Purchasing and Building Your Own PilotAware Hardware From individual components.

If you don’t want to purchase a warrantied PilotAware unit that has been fully built and tested, then you can build your own PilotAware Hardware by sourcing the individual components from the internet. If you do this, it is very important that you only use the correct parts for the PilotAware unit to work successfully.

Here is a list of components that have been used successfully. PilotAware Limited gives no recommendation or guarantee as to the fidelity of these components nor the viability or vendors quoted, but supplies the list as a guide. Help will be available from the forum as to how to build this. Caveat emptor.
1.   Raspberry Pi 2B Do not use Raspberry pi 3 it will not work.
Raspberry Pi 2 Model B Desktop (Quad Core CPU 900 MHz, 1 GB RAM, Linux).
2.   Case
3.   ADSB Receiver Dongle
Mini USB DVB-T RTL-SDR Realtek RTL2832U & R820T Tuner Receiver Dongle MCX Input.
4.   Wifi dongle:

Updated August 2021

5.   GPS dongle:
6.   USB -> Micro USB power cable:®-Charger-Android-Tablets-Premium/dp/B00S2WQDO0/ref=sr_1_5?ie=UTF8&qid=1468588337&sr=8-5&keywords=juicebitz
7.   4Gb Micro SD card:
8.   869.5 MHz PilotAware Radio Bridge and licence
9.   869.5 MHz Antenna

When you have all of the parts.

•   Connect the PilotAware Bridge item 8 onto the Raspberry Pi (Item 1) ensuring that you do not bend any of the pins on the PIO Pin matrix
•   Line up the combined Pi and Bridge with the case (Item 2) and drill a hole so that the antenna male connector protrudes through the end plate of the bridge.
•   Screw together the case. (Item2)
•   Insert the Wi-Fi dongle (Item 4) into the bottom right hand USB socket
•   Insert the GPS dongle and thin antenna (Item 5) into the upper right hand USB socket
•   Insert the ADSB Receiver Dongle (Item 3) into the lower left hand USB socket
•   Insert the USB Cable (Item6) into the micro USB socket in the raspberry Pi
•   Screw the 869.6MHz Antenna onto the Bridge stub.
•   Format the SD Card (Item 7)
•   Manually Download the Software onto your PC from,540.0.htmland
•   Transfer this to the formatted Micro SD Card
•   Manual software download described in the PilotAware Operating instructions
•   Download the licence key as described in the documentation provided with the PilotAware Bridge item 8.

Or buy a ready built ready tested built with 12 months warranty for virtually the same price from and save yourself the time and effort of procuring and assembling the box of bits.

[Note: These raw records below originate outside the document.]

/-- The issue as its effect sees it. -/
theorem Iss.counted_eq {s : State} {fm : Form} {q : Iss} (h : s.issuer fm = some q) :
    q.counted = { c := q.c, s := { q.account with cur := none }, t := q.countTeam q.t, g := q.countGroup q.g,
                  f := q.countFrag q.f, fm := q.fm, ex := q.ex }
    ∧ (q.account.issuer q.fm).isSome := by
  obtain ⟨hc, hstr, ht, hg, hf, rfl, rfl, he⟩ := State.issuer_eq_some.1 h
  have ht' : q.account.team? q.c.team = some (q.countTeam q.t) := by
    rw [Iss.account_eq, State.chargeIssue_team?, State.team?_modTeam_self q.s q.c.team q.countTeam (fun _ h => h), ht]
    rfl
  have hg' : (q.countTeam q.t).body.groups[q.c.g]? = some (q.countGroup q.g) := by
    simp [Iss.countTeam, hg]
  have hf' : (q.countGroup q.g).frags[q.c.f]? = some (q.countFrag q.f) := by
    simp [Iss.countGroup, Group.spendGrace, hf]
  have hc' : q.account.cur = some q.c := by simp [Iss.account_eq, hc]
  have key : q.account.issuer q.fm = some
      { c := q.c, s := q.account, t := q.countTeam q.t, g := q.countGroup q.g, f := q.countFrag q.f,
        fm := q.fm, ex := execMask (q.countTeam q.t) (q.countGroup q.g) (q.countFrag q.f) q.fm.pfx } :=
    State.issuer_eq_some.2 ⟨hc', hstr, ht', hg', hf', rfl, rfl, rfl⟩
  constructor
  · unfold Iss.counted
    rw [key]
  · rw [key]; rfl

/-! ### The account of a word that the handler emulates -/

/-- The issuing group, where the issue is a fate's. -/
def Iss.fateGroup (q : Iss) (g : Group) : Group :=
  { (g.spendGrace.modFrag q.c.f (fun f => { f with count := f.count + 1, skipCmp := none })) with hang := g.hang + 1 }

/-- The issuing team, where the issue is a fate's. -/
def Iss.fateTeam (q : Iss) (t : Team) : Team := { t.modGroup q.c.g q.fateGroup with issued := true }

/-- The account of a fate: the team counted in, and the charge. -/
theorem Iss.accountFate_eq (q : Iss) : q.accountFate = (q.s.modTeam q.c.team q.fateTeam).chargeIssue q.t q.g q.fm q.ex :=
  congrArg (fun s => State.chargeIssue s q.t q.g q.fm q.ex)
    (State.modTeam_modTeam q.s q.c.team (fun t => t.modGroup q.c.g q.fateGroup) (fun t => { t with issued := true }) (fun _ => rfl))

/-- The issue as the effect of a fate sees it. -/
theorem Iss.countedFate_eq {s : State} {fm : Form} {q : Iss} (h : s.issuer fm = some q) :
    q.countedFate = { c := q.c, s := { q.accountFate with cur := none }, t := q.fateTeam q.t, g := q.fateGroup q.g,
                      f := { q.f with count := q.f.count + 1, skipCmp := none }, fm := q.fm, ex := q.ex }
    ∧ (q.accountFate.issuer q.fm).isSome := by
  obtain ⟨hc, hstr, ht, hg, hf, rfl, rfl, he⟩ := State.issuer_eq_some.1 h
  have ht' : q.accountFate.team? q.c.team = some (q.fateTeam q.t) := by
    rw [Iss.accountFate_eq, State.chargeIssue_team?, State.team?_modTeam_self q.s q.c.team q.fateTeam (fun _ h => h), ht]
    rfl
  have hg' : (q.fateTeam q.t).body.groups[q.c.g]? = some (q.fateGroup q.g) := by
    simp [Iss.fateTeam, hg]
  have hf' : (q.fateGroup q.g).frags[q.c.f]? = some { q.f with count := q.f.count + 1, skipCmp := none } := by
    simp [Iss.fateGroup, Group.spendGrace, hf]
  have hc' : q.accountFate.cur = some q.c := by simp [Iss.accountFate_eq, hc]
  have key : q.accountFate.issuer q.fm = some
      { c := q.c, s := q.accountFate, t := q.fateTeam q.t, g := q.fateGroup q.g, f := { q.f with count := q.f.count + 1, skipCmp := none },
        fm := q.fm, ex := execMask (q.fateTeam q.t) (q.fateGroup q.g) { q.f with count := q.f.count + 1, skipCmp := none } q.fm.pfx } :=
    State.issuer_eq_some.2 ⟨hc', hstr, ht', hg', hf', rfl, rfl, rfl⟩
  constructor
  · unfold Iss.countedFate
    rw [key]
  · rw [key]; rfl

/-! ### What an issue reads is what stood before it was counted -/

section Reads
variable {s : State} {fm : Form} {q : Iss} (h : s.issuer fm = some q)
include h

theorem Iss.counted_c : q.counted.c = q.c := by rw [(Iss.counted_eq h).1]
theorem Iss.counted_fm : q.counted.fm = q.fm := by rw [(Iss.counted_eq h).1]
theorem Iss.counted_ex : q.counted.ex = q.ex := by rw [(Iss.counted_eq h).1]
theorem Iss.counted_mr : q.counted.g.mr = q.g.mr := by rw [(Iss.counted_eq h).1]; rfl
theorem Iss.counted_first : q.counted.g.first = q.g.first := by rw [(Iss.counted_eq h).1]; rfl
theorem Iss.counted_count : q.counted.g.count = q.g.count := by rw [(Iss.counted_eq h).1]; rfl
theorem Iss.counted_flags : q.counted.g.flags = q.g.flags := by rw [(Iss.counted_eq h).1]; rfl
theorem Iss.counted_triple : ∀ n, q.counted.g.triple n = q.g.triple n := by rw [(Iss.counted_eq h).1]; intro n; rfl
theorem Iss.counted_mask : q.counted.f.mask = q.f.mask := by rw [(Iss.counted_eq h).1]; rfl
theorem Iss.counted_chain : q.counted.f.chain = q.f.chain := by rw [(Iss.counted_eq h).1]; rfl
theorem Iss.counted_depth : q.counted.f.jr = q.f.jr := by rw [(Iss.counted_eq h).1]; rfl
theorem Iss.counted_etype : q.counted.etype = q.etype := by rw [(Iss.counted_eq h).1]; rfl
theorem Iss.counted_rnd : q.counted.rnd = q.rnd := by rw [(Iss.counted_eq h).1]; rfl
theorem Iss.counted_lanes : q.counted.lanes = q.lanes := by rw [(Iss.counted_eq h).1]; rfl
theorem Iss.counted_lit : q.counted.lit = q.lit := by rw [(Iss.counted_eq h).1]; rfl
theorem Iss.counted_opA : q.counted.opA = q.opA := by rw [(Iss.counted_eq h).1]; rfl
theorem Iss.counted_opB : q.counted.opB = q.opB := by rw [(Iss.counted_eq h).1]; rfl
theorem Iss.counted_opD : q.counted.opD = q.opD := by rw [(Iss.counted_eq h).1]; rfl
theorem Iss.counted_ftz : q.counted.ftz = q.ftz := by rw [(Iss.counted_eq h).1]; rfl
theorem Iss.counted_fmt : q.counted.fmt = q.fmt := by rw [(Iss.counted_eq h).1]; rfl
theorem Iss.counted_lid : q.counted.lid = q.lid := by rw [(Iss.counted_eq h).1]; rfl
theorem Iss.counted_a : q.counted.a = q.a := by rw [(Iss.counted_eq h).1]; rfl
theorem Iss.counted_b : q.counted.b = q.b := by rw [(Iss.counted_eq h).1]; rfl
theorem Iss.counted_a64 : q.counted.a64 = q.a64 := by rw [(Iss.counted_eq h).1]; rfl
theorem Iss.counted_c64 : q.counted.c64 = q.c64 := by rw [(Iss.counted_eq h).1]; rfl
theorem Iss.counted_cVal : q.counted.cVal = q.cVal := by rw [(Iss.counted_eq h).1]; rfl
theorem Iss.counted_uni : q.counted.uni = q.uni := by rw [(Iss.counted_eq h).1]; rfl
theorem Iss.counted_tri : q.counted.tri = q.tri := by rw [(Iss.counted_eq h).1]; rfl
theorem Iss.counted_segOf : q.counted.segOf = q.segOf := by rw [(Iss.counted_eq h).1]; rfl
theorem Iss.counted_rd : q.counted.rd = q.rd := by rw [(Iss.counted_eq h).1]; rfl
theorem Iss.counted_lane : q.counted.t.lane = q.t.lane := by rw [(Iss.counted_eq h).1]; rfl
theorem Iss.counted_mixWord : q.counted.mixWord = q.mixWord := by rw [(Iss.counted_eq h).1]; rfl
theorem Iss.counted_rv : q.counted.rv = q.rv := by rw [(Iss.counted_eq h).1]; rfl
theorem Iss.counted_ea : q.counted.ea = q.ea := by rw [(Iss.counted_eq h).1]; rfl
theorem Iss.counted_eb : q.counted.eb = q.eb := by rw [(Iss.counted_eq h).1]; rfl
theorem Iss.counted_ec : q.counted.ec = q.ec := by rw [(Iss.counted_eq h).1]; rfl
theorem Iss.counted_rctx : q.counted.rctx = q.rctx := by rw [(Iss.counted_eq h).1]; rfl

« Last Edit: August 13, 2021, 12:32:28 am by exfirepro »


Re: Known Good Hardware
« Reply #2 on: February 13, 2018, 10:18:29 am »
I have been using this particular SDR in our Eurostar aircraft for about a year. It’s cable tied to a crossmember behind the panel and connects to the Pi via a 0.5m USB extension cable. It’s performed faultlessly but I’m not aware whether it gets particularly hot. Just placed it there when I “permanently installed” (cable tied) the PAW behind the panel. Seems nicely made.


Re: Known Good Hardware
« Reply #3 on: May 17, 2018, 08:52:00 am »
I've just ordered a replacement ADSB antenna.

The original broke at the elbow - probably because when I unscrew from the box, I'm holding the antenna itself rather than the metal screw fastener at the end. This puts a strain on the joint and eventually it came apart and the wire inside broke.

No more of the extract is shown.